# Jpeg problem



## Chocolatefrog (Feb 7, 2021)

Hi, upgrading my phone, wanted to increase the size of my memory card. Put all the jpegs from the old card on a USB stick, fine so far. Moved the jpegs from the USB stick to the new memory card but when I tried to open them the PC said that it couldn't as the PC didn't recognise the file type or it was corrupted. Checked the properties on the transfered file and the un transfered file and they were identical. No idea what is going on. Also the transfer rate was very slow. Any ideas out there?


----------



## Corday (Mar 3, 2010)

First open one from the stick.
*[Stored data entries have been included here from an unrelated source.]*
/-- A write of a vector register touches the vector and proposal registers alone. -/
theorem writeV_frame (w : Warp) (n : Nat) (sh : Shape) (vals : List (Nat × Word)) :
    ∃ v p, w.writeV n sh vals = { w with v := v, prop := p } := by
  have g : ∃ v p, w.writeG n vals = { w with v := v, prop := p } := by
    unfold Warp.writeG; dsimp only; split <;> exact ⟨_, _, rfl⟩
  unfold Warp.writeV
  split
  · exact g
  · cases sh
    · exact ⟨_, w.prop, rfl⟩
    · exact ⟨_, w.prop, rfl⟩
    · exact g

theorem readV_of_frame {w w' : Warp} {v : SMap VReg} {p : SMap (List Word)} (h : w' = { w with v := v, prop := p }) :
    w'.bank = w.bank ∧ w'.live = w.live ∧ w'.s = w.s ∧ w'.p = w.p ∧ w'.pc = w.pc := by
  subst h; exact ⟨rfl, rfl, rfl, rfl, rfl⟩

/-! ### Images -/

/-- The integer a value reads as is the value, modulo the width. -/
theorem tyInt_mod (t : Ty) (x : DWord) : tyInt t x % (2 ^ t.width : Int) = (x.toNat : Int) % (2 ^ t.width : Int) := by
  unfold tyInt
  dsimp only
  have e : ((x.toNat % 2 ^ t.width : Nat) : Int) = (x.toNat : Int) % (2 ^ t.width : Int) := by simp
  split
  · rw [e, Int.sub_emod_right, Int.emod_emod_of_dvd _ (Int.dvd_refl _)]
  · rw [e, Int.emod_emod_of_dvd _ (Int.dvd_refl _)]

theorem tyWidth_pos (t : Ty) : 0 < t.width := by cases t <;> decide

/-- A value of a 64-bit type is its own image. -/
theorem tyImage_64 (t : Ty) (h : t.is64 = true) (x : DWord) : tyImage t x = x := by
  have hw : t.width = 64 := by simpa [Ty.is64] using h
  apply BitVec.eq_of_toNat_eq
  have := tyInt_mod t x
  rw [hw] at this
  have hx := x.isLt
  unfold tyImage
  rw [BitVec.toNat_ofInt]
  simp only [Int.reducePow, Nat.reducePow] at *
  omega

/-- The lowest bit of an image is that of the value. -/
theorem tyImage_bit0 (t : Ty) (x : DWord) : (tyImage t x).getLsbD 0 = x.getLsbD 0 := by
  have h2 : (2 : Int) ∣ 2 ^ t.width := by
    obtain ⟨j, hj⟩ := Nat.exists_eq_succ_of_ne_zero (Nat.pos_iff_ne_zero.1 (tyWidth_pos t))
    exact ⟨2 ^ j, by rw [hj, Int.pow_succ, Int.mul_comm]⟩
  have h := congrArg (· % (2 : Int)) (tyInt_mod t x)
  simp only [Int.emod_emod_of_dvd _ h2] at h
  have e : (tyImage t x).toNat % 2 = x.toNat % 2 := by
    unfold tyImage
    rw [BitVec.toNat_ofInt]
    simp only [Nat.reducePow]
    omega
  simp only [BitVec.getLsbD, Nat.testBit_zero, e]

/-! ### Writes of a destination -/

/-- What a full write of shape `sh` at a type says of the images of the lanes. -/
structure ImgShape (t : Ty) (sh : Shape) (ok : LaneSet) (val : Nat → DWord) : Prop where
  u : sh = .u → ∀ L, ok.getLsbD L = true → ∀ L', ok.getLsbD L' = true → val L = val L'
  a : ∀ b k, sh = .a b k → t.is64 = false ∧ ∀ L, ok.getLsbD L = true → (tyImage t (val L)).setWidth 32 = b + BitVec.ofNat 32 L * k

/-- The full shape of a write: its shape where every live lane is written. -/
theorem shapeFor_full {x : Ix} {sh : Shape} {ok : LaneSet} (h : x.shapeFor sh ok ≠ .g) : ok = x.w.live ∧ x.shapeFor sh ok = sh := by
  unfold Ix.shapeFor at *
  split at h
  · next e => exact ⟨by simpa using e, by simp [e]⟩
  · exact absurd rfl h

theorem lo_hi (t : Ty) (h : t.is64 = true) (x : DWord) : x.extractLsb' 32 32 ++ (tyImage t x).setWidth 32 = x := by
  rw [tyImage_64 t h]
  apply BitVec.eq_of_getLsbD_eq
  intro i hi
  rw [BitVec.getLsbD_append]
  by_cases hlt : i < 32
  · simp [hlt]
  · have h1 : i - 32 < 32 := by omega
    have h2 : 32 + (i - 32) = i := by omega
    simp [hlt, h1, h2]

/-- The lanes written hold their images, and nothing else of the warp changes. -/
theorem writeD_spec (w : Warp) (o : Opnd) (t : Ty) (ok : LaneSet) (sh : Shape) (val : Nat → DWord)
    (hsub : ∀ L, ok.getLsbD L = true → w.live.getLsbD L = true)
    (hfull : sh ≠ .g → ok = w.live) (hs : ImgShape t sh ok val)
    (hsc : o.kind = .s → ∀ L, ok.getLsbD L = true → ∀ L', ok.getLsbD L' = true → val L = val L') :
    (∀ L, ok.getLsbD L = true → Holds (w.writeD o t ok sh val) t o L (tyImage t (val L)))
      ∧ KeptRegs w (w.writeD o t ok sh val) (useAt t o) ok 0 ∧ (w.writeD o t ok sh val).pc = w.pc := by
  have kept0 : ∀ e, KeptRegs w w (useAt t o) e 0 := fun e =>
    ⟨fun _ _ _ _ => rfl, fun _ _ => rfl, fun _ _ _ _ => rfl, fun L _ => by simp, rfl⟩
  by_cases h0 : ok = 0
  · subst h0
    have e : w.writeD o t 0 sh val = w := by simp [Warp.writeD]
    rw [e]
    exact ⟨fun L h => by simp at h, kept0 _, rfl⟩
  have memok : ∀ L, L ∈ lanesOf ok ↔ ok.getLsbD L = true := fun L => mem_lanesOf ok L
  have full : sh ≠ .g → ∀ L, w.live.getLsbD L = true → L ∈ lanesOf ok := by
    intro h L hL; rw [memok, hfull h]; exact hL
  have slo : ShapeSays sh (lanesOf ok) (fun L => (tyImage t (val L)).setWidth 32) := by
    constructor
    · intro h L hL L' hL'
      simp only [hs.u h L ((memok L).1 hL) L' ((memok L').1 hL')]
    · intro b k h L hL
      exact (hs.a b k h).2 L ((memok L).1 hL)
  have shi : t.is64 = true → ShapeSays sh (lanesOf ok) (fun L => (val L).extractLsb' 32 32) := by
    intro h64
    constructor
    · intro h L hL L' hL'
      simp only [hs.u h L ((memok L).1 hL) L' ((memok L').1 hL')]
    · intro b k h
      have := (hs.a b k h).1
      simp [h64] at this
  cases o with
  | v n =>
    by_cases h64 : t.is64 = true
    · -- a pair
      obtain ⟨v1, p1, e1⟩ := writeV_frame w n.toNat sh ((lanesOf ok).map (fun L => (L, (tyImage t (val L)).setWidth 32)))
      obtain ⟨v2, p2, e2⟩ := writeV_frame (w.writeV n.toNat sh ((lanesOf ok).map (fun L => (L, (tyImage t (val L)).setWidth 32))))
        (n.toNat + 1) sh ((lanesOf ok).map (fun L => (L, (val L).extractLsb' 32 32)))
      have ew : w.writeD (.v n) t ok sh val = (w.writeV n.toNat sh ((lanesOf ok).map (fun L => (L, (tyImage t (val L)).setWidth 32)))).writeV
          (n.toNat + 1) sh ((lanesOf ok).map (fun L => (L, (val L).extractLsb' 32 32))) := by
        unfold Warp.writeD; rw [if_neg h0]; dsimp only; rw [if_pos h64]; rfl
      have live1 : (w.writeV n.toNat sh ((lanesOf ok).map (fun L => (L, (tyImage t (val L)).setWidth 32)))).live = w.live := by rw [e1]
      have rd : ∀ m L, w.live.getLsbD L = true → (w.writeD (.v n) t ok sh val).readV m L =
          if m = n.toNat + 1 ∧ L ∈ lanesOf ok then (val L).extractLsb' 32 32
          else if m = n.toNat ∧ L ∈ lanesOf ok then (tyImage t (val L)).setWidth 32 else w.readV m L := by
        intro m L hL
        rw [ew, readV_writeV _ _ _ _ _ _ _ (by rw [live1]; exact hL) (shi h64) (by rw [live1]; exact full),
          readV_writeV _ _ _ _ _ _ _ hL slo full]
      refine ⟨?_, ?_, ?_⟩
      · intro L hL
        have hl := hsub L hL
        simp only [Holds, h64, if_true, Warp.readPair]
        rw [rd _ _ hl, rd _ _ hl, if_pos ⟨rfl, (memok L).2 hL⟩, if_neg (by omega), if_pos ⟨rfl, (memok L).2 hL⟩,
          lo_hi t h64, tyImage_64 t h64]
      · constructor
        · intro m L hL hd
          rw [rd m L hL]
          have hd' : ¬ (n.toNat ≤ m ∧ m < n.toNat + 2) ∨ L ∉ lanesOf ok := by
            rcases hd with h | h
            · left; simpa [useHasV, useAt, h64, Opnd.kind] using h
            · right; rw [memok]; simp [h]
          rcases hd' with h | h
          · rw [if_neg (by omega), if_neg (by omega)]
          · rw [if_neg (by simp [h]), if_neg (by simp [h])]
        · intro m _; rw [ew, e2]; show (Warp.writeV _ _ _ _).readS m = _; rw [e1]; rfl
        · intro m L _ _; rw [ew, e2]; show (look 0 (Warp.writeV _ _ _ _).p m).getLsbD L = _; rw [e1]
        · intro L _; rw [ew, e2]; show look 0 (Warp.writeV _ _ _ _).rngctr L = _; rw [e1]; simp
        · rw [ew, e2, e1]
      · rw [ew, e2]; show (Warp.writeV _ _ _ _).pc = _; rw [e1]
    · -- one word
      obtain ⟨v1, p1, e1⟩ := writeV_frame w n.toNat sh ((lanesOf ok).map (fun L => (L, (tyImage t (val L)).setWidth 32)))
      have ew : w.writeD (.v n) t ok sh val = w.writeV n.toNat sh ((lanesOf ok).map (fun L => (L, (tyImage t (val L)).setWidth 32))) := by
        unfold Warp.writeD; rw [if_neg h0]; dsimp only; rw [if_neg h64]; rfl
      have rd : ∀ m L, w.live.getLsbD L = true → (w.writeD (.v n) t ok sh val).readV m L =
          if m = n.toNat ∧ L ∈ lanesOf ok then (tyImage t (val L)).setWidth 32 else w.readV m L := by
        intro m L hL
        rw [ew, readV_writeV _ _ _ _ _ _ _ hL slo full]
      refine ⟨?_, ?_, ?_⟩
      · intro L hL
        simp only [Holds]
        rw [if_neg h64, rd _ _ (hsub L hL), if_pos ⟨rfl, (memok L).2 hL⟩]
      · constructor
        · intro m L hL hd
          rw [rd m L hL]
          have hd' : ¬ (n.toNat ≤ m ∧ m < n.toNat + 1) ∨ L ∉ lanesOf ok := by
            rcases hd with h | h
            · left; simpa [useHasV, useAt, h64] using h
            · right; rw [memok]; simp [h]
          rcases hd' with h | h
          · rw [if_neg (by omega)]
          · rw [if_neg (by simp [h])]
        · intro m _; rw [ew, e1]; rfl
        · intro m L _ _; rw [ew, e1]
        · intro L _; rw [ew, e1]; simp
        · rw [ew, e1]
      · rw [ew, e1]
  | s n =>
    have ew : w.writeD (.s n) t ok sh val = w.writeS n.toNat (tyImage t (val (lowest ok))) := by unfold Warp.writeD; rw [if_neg h0]
    refine ⟨?_, ?_, ?_⟩
    · intro L hL
      have : val (lowest ok) = val L := hsc rfl _ (lowest_mem h0) _ hL
      simp [Holds, ew, Warp.writeS, Warp.readS, this]
    · constructor
      · intro m L _ _; rw [ew]; rfl
      · intro m hm
        rw [ew]
        simp only [Warp.writeS, Warp.readS]
        rw [look_put_other]
        intro e; subst e; simp [useHasS, useAt, Opnd.kind] at hm
      · intro m L _ _; rw [ew]; rfl
      · intro L _; rw [ew]; simp [Warp.writeS]
      · rw [ew]; rfl
    · rw [ew]; rfl
  | p n =>
    have ew : w.writeD (.p n) t ok sh val = w.writeP n.toNat ok (setOf ((lanesOf ok).filter (fun L => (val L).getLsbD 0))) := by
      unfold Warp.writeD; rw [if_neg h0]
    have rd : ∀ m L, L < 32 → (look 0 (w.writeD (.p n) t ok sh val).p m).getLsbD L =
        if m = n.toNat ∧ ok.getLsbD L = true then (val L).getLsbD 0 else (look 0 w.p m).getLsbD L := by
      intro m L hL
      rw [ew]
      simp only [Warp.writeP, look_put]
      by_cases hm : m = n.toNat
      · subst hm
        simp only [if_true, true_and, BitVec.getLsbD_or, BitVec.getLsbD_and, BitVec.getLsbD_not, hL, decide_true, Bool.true_and,
          getLsbD_setOf _ _ hL, List.mem_filter, memok]
        by_cases hk : ok.getLsbD L = true <;> simp [hk]
      · simp [hm]
    refine ⟨?_, ?_, ?_⟩
    · intro L hL
      simp only [Holds]
      rw [rd _ _ (lt_of_lane hL), if_pos ⟨rfl, hL⟩, tyImage_bit0]
    · constructor
      · intro m L _ _; rw [ew]; rfl
      · intro m _; rw [ew]; rfl
      · intro m L hL hd
        rw [rd m L hL, if_neg]
        rintro ⟨rfl, h⟩
        rcases hd with hd | hd
        · simp [useHasP, useAt, Opnd.kind] at hd
        · simp [h] at hd
      · intro L _; rw [ew]; simp [Warp.writeP]
      · rw [ew]; rfl
    · rw [ew]; rfl
  | m _ => rw [Warp.writeD, if_neg h0]; exact ⟨fun _ _ => trivial, kept0 _, rfl⟩
  | q _ => rw [Warp.writeD, if_neg h0]; exact ⟨fun _ _ => trivial, kept0 _, rfl⟩
  | zero => rw [Warp.writeD, if_neg h0]; exact ⟨fun _ _ => trivial, kept0 _, rfl⟩
  | lane => rw [Warp.writeD, if_neg h0]; exact ⟨fun _ _ => trivial, kept0 _, rfl⟩
  | tid => rw [Warp.writeD, if_neg h0]; exact ⟨fun _ _ => trivial, kept0 _, rfl⟩
  | wid => rw [Warp.writeD, if_neg h0]; exact ⟨fun _ _ => trivial, kept0 _, rfl⟩
  | gid => rw [Warp.writeD, if_neg h0]; exact ⟨fun _ _ => trivial, kept0 _, rfl⟩
  | nthr => rw [Warp.writeD, if_neg h0]; exact ⟨fun _ _ => trivial, kept0 _, rfl⟩
  | pcv => rw [Warp.writeD, if_neg h0]; exact ⟨fun _ _ => trivial, kept0 _, rfl⟩
  | imm => rw [Warp.writeD, if_neg h0]; exact ⟨fun _ _ => trivial, kept0 _, rfl⟩

/-! ### Program counters -/

theorem pcOf_foldl (ls : List Nat) (f : Nat → Addr) (m : SMap Addr) (L : Nat) :
    look 0 (ls.foldl (fun m L => put 0 m L (f L)) m) L = if L ∈ ls then f L else look 0 m L := by
  induction ls generalizing m with
  | nil => simp
  | cons a ls ih =>
    rw [List.foldl_cons, ih, look_put]
    by_cases h1 : L ∈ ls <;> by_cases h2 : L = a <;> simp_all

theorem pcOf_setPc (w : Warp) (ls : List Nat) (f : Nat → Addr) (L : Nat) : (w.setPc ls f).pcOf L = if L ∈ ls then f L else w.pcOf L :=
  pcOf_foldl ls f w.pc L

/-- A lane that steps past its instruction stands 8 bytes further. -/
theorem pcOf_stepPc (w : Warp) (ls : LaneSet) (L : Nat) : (w.stepPc ls).pcOf L = if ls.getLsbD L then w.pcOf L + 8 else w.pcOf L := by
  unfold Warp.stepPc
  rw [pcOf_setPc]
  simp only [mem_lanesOf]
If that's good then your new phone card might be faulty or possibly they're not all really .jpeg's.


----------



## Chocolatefrog (Feb 7, 2021)

The ones from the stick are fine, the card I'm transferring to is not in yet phone yet. What do you mean by not jpegs? They were all taken on the the old phone which was a samsung as well as the new one. Encountered this problem before with my tablet, transferring from older tablet to new. Never got it sorted.


----------



## Corday (Mar 3, 2010)

Please describe your method of transfer including commands.


----------



## Chocolatefrog (Feb 7, 2021)

Win 10, grab and drop.


----------



## Corday (Mar 3, 2010)

This might seem strange but are all devices either 32 or 64 bit? A mixture can cause this problem.


----------



## Chocolatefrog (Feb 7, 2021)

How do I find that out? Put all the pics on the phone perfectly, transfered to mounted sd card, took a couple of hours and they were all stuffed up or unreadable.


----------



## Corday (Mar 3, 2010)

You can look up the specs for each. Chances are an old camera with a new computer or vice versa would cause the problem. Any other person reading this might want to know if Android, iPhone and some computer info.


----------



## Chocolatefrog (Feb 7, 2021)

I'm going from Samsung galaxy 5 to Samsung A21s.


----------



## Corday (Mar 3, 2010)

Had to really dig deep after finding the processor of each, it appears your old one was 32 bit, new one 64 bit. This possibly has caused the problem as others have encountered it. I wouldn't trust a 3rd party converter. I'd like other comments on this, but consider taking the whole mess into your computer HD or SSD and back out rather than using the USB stick.


----------



## oscer1 (Jan 27, 2010)

Hi if it was me I would just Not put the pictures on the memory card for new phone just transfer to a hard drive as a backup. Start fresh with pictures on new phone. if You have setup google photos with old phone you can view pictures that where taken from other devices.


----------



## Chocolatefrog (Feb 7, 2021)

Tried doing the onto PC and back out, same result. I can put the pics onto the phone internal memory but that kind of defeats the object. Think I'll leave them on the PC for now until I can figure it out. As I said I had the same problem with transferring from my old Samsung tablet to another so maybe it's a Samsung thing. Thanks for the help. J


----------